While it is too late now, you should have just paid cash for the
house. You would have avoided the 1% load origination fee, prepaid
interest, and the interest on the payments that you have made so
far. That probably adds up to over $10,000 by now. That is a
pretty expensive error, in my opinion.

-john-

--
================================================== ==================
John A. Weeks III 952-432-2708 john[at]johnweeks.com
Newave Communications http://www.johnweeks.com
================================================== ==================

 
Old 07-29-2004, 06:35 PM
Ron Peterson
Guest
 
Posts: n/a
Default Re: payoff car loan or pay towards mortgage?

MikePier <mikepier[at]optonline.net> wrote:
- quote -

> This is my situation:

> $22,000 auto loan [at] 5.5% 4.5 years left.
> $333,700 mortgage [at] 6.25% 30 years left (just purchased house)
> $365,000 in cash in the bank ( some in conservative bond mutual
> funds).


People need more information to give you good advice. How much equity to
you have in your house? What is your approximate annual income and how
secure is it? What is your approximate age? What is your marital and
children situation.

- quote -

> I wanted to pay off my car loan since I am not getting any tax
> advantages. Plus it would save me $3100 in interest over the 4.5 years
> left on it. I'm not sure if it would be better to put it towards the
> mortgage, or just keep the money and find other ways to invest.

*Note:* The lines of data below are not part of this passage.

-- ==== Sys2Proof/Laws/Memory.lean ====
section
/-! SUPPORT. The laws of memory: the canonical form is kept by every memory operation; a read after a change. -/

namespace Sys2Proof.Machine

@[simp] theorem Memory.read_nil (a : Addr) : Memory.read [] a = none := rfl

theorem Memory.read_cons (cell : Host.Cell) (m : Memory) (a : Addr) :
    Memory.read (cell :: m) a = if cell.1 = a.toNat then some cell.2 else Memory.read m a := rfl

/-- A read answers only where a cell is listed. -/
theorem Memory.exists_mem_of_read {m : Memory} {a : Addr} {v : Byte} (h : m.read a = some v) :
    (a.toNat, v) ∈ m := by
  induction m with
  | nil => simp at h
  | cons cell m ih =>
    rw [Memory.read_cons] at h
    split at h
    · rename_i hk
      simp only [Option.some.injEq] at h
      simp [← hk, ← h]
    · exact List.mem_cons_of_mem _ (ih h)

theorem Memory.wf_nil : Memory.wf [] := ⟨List.Pairwise.nil, by simp⟩

theorem Memory.wf_tail {cell : Host.Cell} {m : Memory} (h : Memory.wf (cell :: m)) : Memory.wf m :=
  ⟨(List.pairwise_cons.1 h.1).2, fun p hp => h.2 p (List.mem_cons_of_mem _ hp)⟩

/-- In canonical form a listed cell is what is read. -/
theorem Memory.read_of_mem {m : Memory} (h : m.wf) {a : Addr} {v : Byte} (hm : (a.toNat, v) ∈ m) :
    m.read a = some v := by
  induction m with
  | nil => simp at hm
  | cons cell m ih =>
    rw [Memory.read_cons]
    rcases List.mem_cons.1 hm with rfl | hm'
    · simp
    · have hlt := (List.pairwise_cons.1 h.1).1 _ hm'
      rw [if_neg (by simp at hlt; omega)]
      exact ih (Memory.wf_tail h) hm'

/-! ### Changing a byte -/

theorem Memory.change_cons (cell : Host.Cell) (m : Memory) (a : Addr) (v : Byte) :
    Memory.change (cell :: m) a v =
      if cell.1 = a.toNat then (cell.1, v) :: m else cell :: Memory.change m a v := rfl

/-- A change keeps the list of addresses. -/
theorem Memory.change_keys (m : Memory) (a : Addr) (v : Byte) :
    (m.change a v).map Prod.fst = m.map Prod.fst := by
  induction m with
  | nil => rfl
  | cons cell m ih => rw [Memory.change_cons]; split <;> simp [ih]

/-- The canonical form speaks of the addresses alone. -/
theorem Memory.wf_iff_keys (m : Memory) :
    m.wf ↔ (m.map Prod.fst).Pairwise (· < ·) ∧ ∀ k ∈ m.map Prod.fst, k < 2 ^ 16 := by
  simp [Memory.wf, List.pairwise_map]

theorem Memory.wf_change {m : Memory} (h : m.wf) (a : Addr) (v : Byte) : (m.change a v).wf := by
  rw [Memory.wf_iff_keys] at h ⊢
  rwa [Memory.change_keys]

/-- Reading after a change: the new byte at a supported address, everything else as before. -/
theorem Memory.read_change (m : Memory) (a b : Addr) (v : Byte) :
    (m.change a v).read b = if b = a ∧ m.supports a then some v else m.read b := by
  induction m with
  | nil => simp [Memory.change, Memory.supports]
  | cons cell m ih =>
    have hn : b = a ↔ b.toNat = a.toNat := BitVec.toNat_inj.symm
    by_cases hk : cell.1 = a.toNat
    · rw [Memory.change_cons, if_pos hk]
      simp only [Memory.read_cons, Memory.supports, hk, hn, eq_comm (a := a.toNat)]
      by_cases hb : b.toNat = a.toNat <;> simp [hb]
    · rw [Memory.change_cons, if_neg hk, Memory.read_cons, ih]
      simp only [Memory.read_cons, Memory.supports, if_neg hk]
      by_cases hb : b = a
      · subst hb; simp [hk]
      · simp [hb]

/-- A change keeps the set of supported addresses (R56). -/
theorem Memory.supports_change (m : Memory) (a b : Addr) (v : Byte) :
    (m.change a v).supports b = m.supports b := by
  unfold Memory.supports
  rw [Memory.read_change]
  split
  · rename_i h
    simpa [h.1, Memory.supports] using h.2.symm
  · rfl

/-! ### Setting up a memory -/

theorem Memory.insert_cons (cell : Host.Cell) (m : Memory) (a : Addr) (v : Byte) :
    Memory.insert (cell :: m) a v =
      if a.toNat < cell.1 then (a.toNat, v) :: cell :: m
      else if cell.1 = a.toNat then (a.toNat, v) :: m
      else cell :: Memory.insert m a v := rfl

theorem Memory.mem_insert {m : Memory} {a : Addr} {v : Byte} {p : Host.Cell} (h : p ∈ m.insert a v) :
    p = (a.toNat, v) ∨ p ∈ m := by
  induction m with
  | nil => simpa [Memory.insert] using h
  | cons cell m ih =>
    rw [Memory.insert_cons] at h
    split_ifs at h
    · simpa using h
    · rcases List.mem_cons.1 h with h | h
      · exact .inl h
      · exact .inr (List.mem_cons_of_mem _ h)
    · rcases List.mem_cons.1 h with h | h
      · exact .inr (h ▸ List.mem_cons_self)
      · exact (ih h).imp id (List.mem_cons_of_mem _)

theorem Memory.wf_insert {m : Memory} (h : m.wf) (a : Addr) (v : Byte) : (m.insert a v).wf := by
  have ha : a.toNat < 2 ^ 16 := a.isLt
  refine ⟨?_, fun p hp => ?_⟩
  · induction m with
    | nil => exact List.pairwise_singleton _ _
    | cons cell m ih =>
      have ht := List.pairwise_cons.1 h.1
      rw [Memory.insert_cons]
      split_ifs with h1 h2
      · refine List.pairwise_cons.2 ⟨fun p hp => ?_, h.1⟩
        rcases List.mem_cons.1 hp with rfl | hp
        · exact h1
        · exact lt_trans h1 (ht.1 p hp)
      · exact List.pairwise_cons.2 ⟨fun p hp => h2 ▸ ht.1 p hp, ht.2⟩
      · refine List.pairwise_cons.2 ⟨fun p hp => ?_, ih (Memory.wf_tail h)⟩
        rcases Memory.mem_insert hp with rfl | hp
        · show cell.1 < a.toNat
          omega
        · exact ht.1 p hp
  · rcases Memory.mem_insert hp with rfl | hp
    · exact ha
    · exact h.2 p hp

theorem Memory.erase_sublist (m : Memory) (a : Addr) : (m.erase a).Sublist m := by
  induction m with
  | nil => exact List.Sublist.refl _
  | cons cell m ih =>
    show (if cell.1 = a.toNat then m else cell :: Memory.erase m a).Sublist (cell :: m)
    split
    · exact List.sublist_cons_self _ _
    · exact ih.cons_cons _

theorem Memory.wf_erase {m : Memory} (h : m.wf) (a : Addr) : (m.erase a).wf :=
  ⟨h.1.sublist (m.erase_sublist a), fun p hp => h.2 p ((m.erase_sublist a).subset hp)⟩

end Sys2Proof.Machine
end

Pay off your car loan. Sell your bond mutual funds because interest
rates are going up. Buy some stock mutual funds, and pay off some of
your mortgage. I don't think you need more than $80,000 in the bank or
money market.

--
Ron

  #-1  
Old 07-29-2004, 05:00 PM
MikePier
Guest
 
Posts: n/a
Default payoff car loan or pay towards mortgage?

This is my situation:

$22,000 auto loan [at] 5.5% 4.5 years left.
$333,700 mortgage [at] 6.25% 30 years left (just purchased house)
$365,000 in cash in the bank ( some in conservative bond mutual
funds).

I wanted to pay off my car loan since I am not getting any tax
advantages. Plus it would save me $3100 in interest over the 4.5 years
left on it. I'm not sure if it would be better to put it towards the
mortgage, or just keep the money and find other ways to invest.